**Task to complete:** Could you filter the records below and return each line that holds "them"?

**Collected data entries:**
-- ==== Sys2Proof/Certificates/Slice0/Obligations.lean ====
section
/-! DEFINITION. The statements for the provers. A slot instruction is stated at the slot that issues it
(`State.Ready`): the state it answers is written out whole, so that it says what changes and that nothing else
does. What has issued lands later, at the beats that the statements about `contextBeat` speak of. -/

open Sys2Proof Sys2Proof.Machine

/-! ### Slots 1 and 2 -/

/-- The scalar operations (08 R188, R189, latencies of R177). Sums and products wrap modulo 2^64, and `mulh` gives bits
[127:64] of the product of the operands as its keyword extends them. Bit `i` of a bitwise result is made of bit `i` of
the operands, and a shift moves by the low 6 bits of its second operand. `min` and `max` by their keyword, `clz` and
`popc`. -/
def Obligations.ScalarOperations : Prop :=
  (∀ (s : State) (b : Fin 8) (q : Fin 4) (k : Fin 8) (g : Fin 16) (d a r : Fin 32) (i : Imm),
    let x := s.xin b q
    (s.Ready b q k g 0 →
      exec (.add g d a r) s = .next (s.giving b q k d 1 (BitVec.ofNat 64 ((x a).toNat + (x r).toNat))) ∧
      exec (.addImm g d a i) s = .next (s.giving b q k d 1 (BitVec.ofInt 64 ((x a).toInt + (immVal i).toInt))) ∧
      exec (.sub g d a r) s = .next (s.giving b q k d 1 (BitVec.ofInt 64 ((x a).toInt - (x r).toInt)))) ∧
    (s.Ready b q k g 2 →
      exec (.mul g d a r) s = .next (s.giving b q k d 3 (BitVec.ofNat 64 ((x a).toNat * (x r).toNat))) ∧
      exec (.mulh g d a r .s) s =
        .next (s.giving b q k d 3 (((x a).signExtend 128 * (x r).signExtend 128).extractLsb' 64 64)) ∧
      exec (.mulh g d a r .u) s =
        .next (s.giving b q k d 3 (((x a).zeroExtend 128 * (x r).zeroExtend 128).extractLsb' 64 64)) ∧
      exec (.mulh g d a r .su) s =
        .next (s.giving b q k d 3 (((x a).signExtend 128 * (x r).zeroExtend 128).extractLsb' 64 64)))) ∧
  (∀ (s : State) (b : Fin 8) (q : Fin 4) (k : Fin 8) (g : Fin 16) (d a r : Fin 32) (i : Imm),
      s.Ready b q k g 0 →
      let x := s.xin b q
      (exec (.and g d a r) s = .next (s.giving b q k d 1 (x a &&& x r)) ∧
        exec (.andImm g d a i) s = .next (s.giving b q k d 1 (x a &&& immVal i)) ∧
        exec (.or g d a r) s = .next (s.giving b q k d 1 (x a ||| x r)) ∧
        exec (.orImm g d a i) s = .next (s.giving b q k d 1 (x a ||| immVal i)) ∧
        exec (.xor g d a r) s = .next (s.giving b q k d 1 (x a ^^^ x r)) ∧
        exec (.xorImm g d a i) s = .next (s.giving b q k d 1 (x a ^^^ immVal i))) ∧
      (exec (.shl g d a r) s =
          .next (s.giving b q k d 1 (BitVec.ofNat 64 ((x a).toNat * 2 ^ ((x r).toNat % 64)))) ∧
        exec (.shlImm g d a i) s =
          .next (s.giving b q k d 1 (BitVec.ofNat 64 ((x a).toNat * 2 ^ ((immVal i).toNat % 64)))) ∧
        exec (.shr g d a r) s =
          .next (s.giving b q k d 1 (BitVec.ofNat 64 ((x a).toNat / 2 ^ ((x r).toNat % 64)))) ∧
        exec (.shrImm g d a i) s =
          .next (s.giving b q k d 1 (BitVec.ofNat 64 ((x a).toNat / 2 ^ ((immVal i).toNat % 64)))) ∧
        exec (.sar g d a r) s =
          .next (s.giving b q k d 1 (BitVec.ofInt 64 ((x a).toInt / 2 ^ ((x r).toNat % 64)))) ∧
        exec (.sarImm g d a i) s =
          .next (s.giving b q k d 1 (BitVec.ofInt 64 ((x a).toInt / 2 ^ ((immVal i).toNat % 64)))))) ∧
  (∀ (s : State) (b : Fin 8) (q : Fin 4) (k : Fin 8) (g : Fin 16) (d a r : Fin 32),
      s.Ready b q k g 0 →
      let x := s.xin b q
      exec (.min g d a r .s) s =
          .next (s.giving b q k d 1 (BitVec.ofInt 64 (min (x a).toInt (x r).toInt))) ∧
        exec (.min g d a r .u) s =
          .next (s.giving b q k d 1 (BitVec.ofNat 64 (min (x a).toNat (x r).toNat))) ∧
        exec (.max g d a r .s) s =
          .next (s.giving b q k d 1 (BitVec.ofInt 64 (max (x a).toInt (x r).toInt))) ∧
        exec (.max g d a r .u) s =
          .next (s.giving b q k d 1 (BitVec.ofNat 64 (max (x a).toNat (x r).toNat))) ∧
        exec (.clz g d a) s = .next (s.giving b q k d 1
          (BitVec.ofNat 64 (if (x a).toNat = 0 then 64 else 63 - Nat.log2 (x a).toNat))) ∧
        exec (.popc g d a) s = .next (s.giving b q k d 1
          (BitVec.ofNat 64 ((List.range 64).countP fun n => (x a).getLsbD n))))

/-- 08 R191: `sel` takes X[A] where bit 0 of P[C] is 1, else X[B]; P[C] is read at the issue beat, under the name
that RRB gives it there. Its word is of format QUAD, opcode 0x033, with TY and FN 0. -/
def Obligations.SelectByPredicate : Prop :=
  ∀ (s : State) (b : Fin 8) (q : Fin 4) (k : Fin 8) (g : Fin 16) (d a r : Fin 32) (c : Fin 16),
    s.Ready b q k g 0 →
    exec (.sel g d c a r) s = .next (s.giving b q k d 1
      (if ((s.ctx b q).view.pr c).getLsbD 0 = true then s.xin b q a else s.xin b q r)) ∧
      decodeSlot 1 (encQuad 0x033 g d.val a.val r.val c.val 0) none = .ok (.sel g d c a r) ∧
      decodeSlot 2 (encQuad 0x033 g d.val a.val r.val c.val 0) none = .ok (.sel g d c a r)

/-- 08 R192: `li` gives its 24-bit immediate sign-extended, or with a long immediate the 64 bits of 07 R166; `lih`
shifts the old X[D], read at the issue beat, left by 24 and puts its immediate below it. 08 R190: `cmp` puts the
result in every lane of P[D] and its complement in every lane of P[D + 1]; both land one beat on, in the physical
registers that the two names have at issue. -/
def Obligations.LoadImmediateAndCompare : Prop :=
  (∀ (s : State) (b : Fin 8) (q : Fin 4) (k : Fin 8) (g : Fin 16) (d : Fin 32) (i : BitVec 24) (h : BitVec 20)
      (l : BitVec 44), s.Ready b q k g 0 →
    exec (.li g d (.short i)) s = .next (s.giving b q k d 1 (BitVec.ofInt 64 i.toInt)) ∧
      exec (.li g d (.long h l)) s = .next (s.giving b q k d 1 (h ++ l)) ∧
      exec (.lih g d i) s = .next (s.giving b q k d 1 ((s.xin b q d).truncate 40 ++ i))) ∧
  ∀ (s : State) (b : Fin 8) (q : Fin 4) (k : Fin 8) (g d : Fin 16) (a r : Fin 32) (cond : Cond),
    s.Ready b q k g 0 → d.val % 2 = 0 →
    let c := s.ctx b q
    let v : PReg := if cmpHolds cond (s.xin b q a) (s.xin b q r) then BitVec.allOnes 512 else 0
    exec (.cmp g d a r cond) s = .next (s.issued b q k
      (((c.sched k.val (c.cbc + 1) (.pw (c.physP d).val (BitVec.allOnes 512) v)).sched k.val (c.cbc + 1)
        (.pw (c.physP (d + 1)).val (BitVec.allOnes 512) (BitVec.allOnes 512 ^^^ v))).enter k.val c.cbc))

/-! ### What an issuing slot can do -/

/-- Every slot instruction, whatever its operands, ends in one of three ways: it raises a fault at its slot, it waits
with the bundle split there, or it has issued, with at most 96 landing-set entries held (05 R139), with none that
outlives a task whose `halt` issues (01 R43). In every case registers and storage are as they were: a slot that faults
has no effect on them but for the trap itself (05 R136). -/
def Obligations.SlotOutcomes : Prop :=
  ∀ (i : Instr) (s t : State) (b : Fin 8) (q : Fin 4) (k : Fin 8),
    slots i ≠ [] → s.Issues b q k → exec i s = .next t →
    (∃ c' code cause info, Context.SameStorage (s.ctx b q) c' ∧
      t = (s.setCtx b q c').slotTrap b q k.val code cause info) ∨
      t = { s.setCtx b q { s.ctx b q with phase := .split k } with cur := none } ∨
      (∃ c', t = s.issued b q k c' ∧ Context.SameStorage (s.ctx b q) c' ∧
        c'.heldAt (s.ctx b q).cbc ≤ 96 ∧
        ((s.ctx b q).halting = true → ∀ e ∈ c'.lset, e ∉ (s.ctx b q).lset → e.last ≤ (s.ctx b q).cbc))

/-- The frame of every slot instruction that has issued (its slot is passed): registers and storage of its context,
every other context, every byte of global memory, and every register and queue of the host, the bricks, the seats, the
links and the root of trust are as they were: a state differs from the one before in this one context alone. -/
def Obligations.SlotFrame : Prop :=
  ∀ (i : Instr) (s t : State) (b : Fin 8) (q : Fin 4) (k : Fin 8),
    slots i ≠ [] → s.Issues b q k → exec i s = .next t → (t.ctx b q).phase = nextPhase k →
    Context.SameStorage (s.ctx b q) (t.ctx b q) ∧
      (∀ b' q', (b', q') ≠ (b, q) → t.ctx b' q' = s.ctx b' q') ∧ (∀ a, getB t.mem a = getB s.mem a) ∧
      { t with bricks := s.bricks } = s ∧
      ∀ b', { t.brick b' with seats := (s.brick b').seats } = s.brick b' ∧
        ∀ q', { t.seat b' q' with ctx := (s.seat b' q').ctx } = s.seat b' q'

/-- 07 R168: an instruction whose guard is off changes nothing but the slot that comes next; one that acts by lanes
has no set lane in its guard. A `csrw` of a register that may be written is one of them. 07 R169: a `nop` has no effect
in any slot, whatever its guard. -/
def Obligations.GuardOffAndNop : Prop :=
  (∀ (i : Instr) (s : State) (b : Fin 8) (q : Fin 4) (k : Fin 8) (g : Fin 16),
      s.Issues b q k → (s.ctx b q).Fits (s.ctx b q).cbc →
      (wholeGuard i = some g ∧ (s.ctx b q).view.guard g = false ∨
        laneGuard i = some g ∧ (s.ctx b q).view.pr g = 0) →
      exec i s = .next (s.issued b q k (s.ctx b q))) ∧
  (∀ (s : State) (b : Fin 8) (q : Fin 4) (k : Fin 8) (g : Fin 16),
      s.Issues b q k → (s.ctx b q).Fits (s.ctx b q).cbc → exec (.nop g) s = .next (s.issued b q k (s.ctx b q))) ∧
  ∀ (s : State) (b : Fin 8) (q : Fin 4) (k : Fin 8) (g : Fin 16) (a : Fin 32) (n : BitVec 12),
    s.Issues b q k → (s.ctx b q).Fits (s.ctx b q).cbc → (s.ctx b q).view.guard g = false →
    csrReadOnly n.toNat = false → csrTape n.toNat = false ∨ (s.ctx b q).dmode = .off →
    exec (.csrw g n a) s = .next (s.issued b q k (s.ctx b q))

**Task response:**
[127:64] of the product of the operands as its keyword extends them. Bit `i` of a bitwise result is made of bit `i` of
has no effect on them but for the trap itself (05 R136). -/
has no set lane in its guard. A `csrw` of a register that may be written is one of them. 07 R169: a `nop` has no effect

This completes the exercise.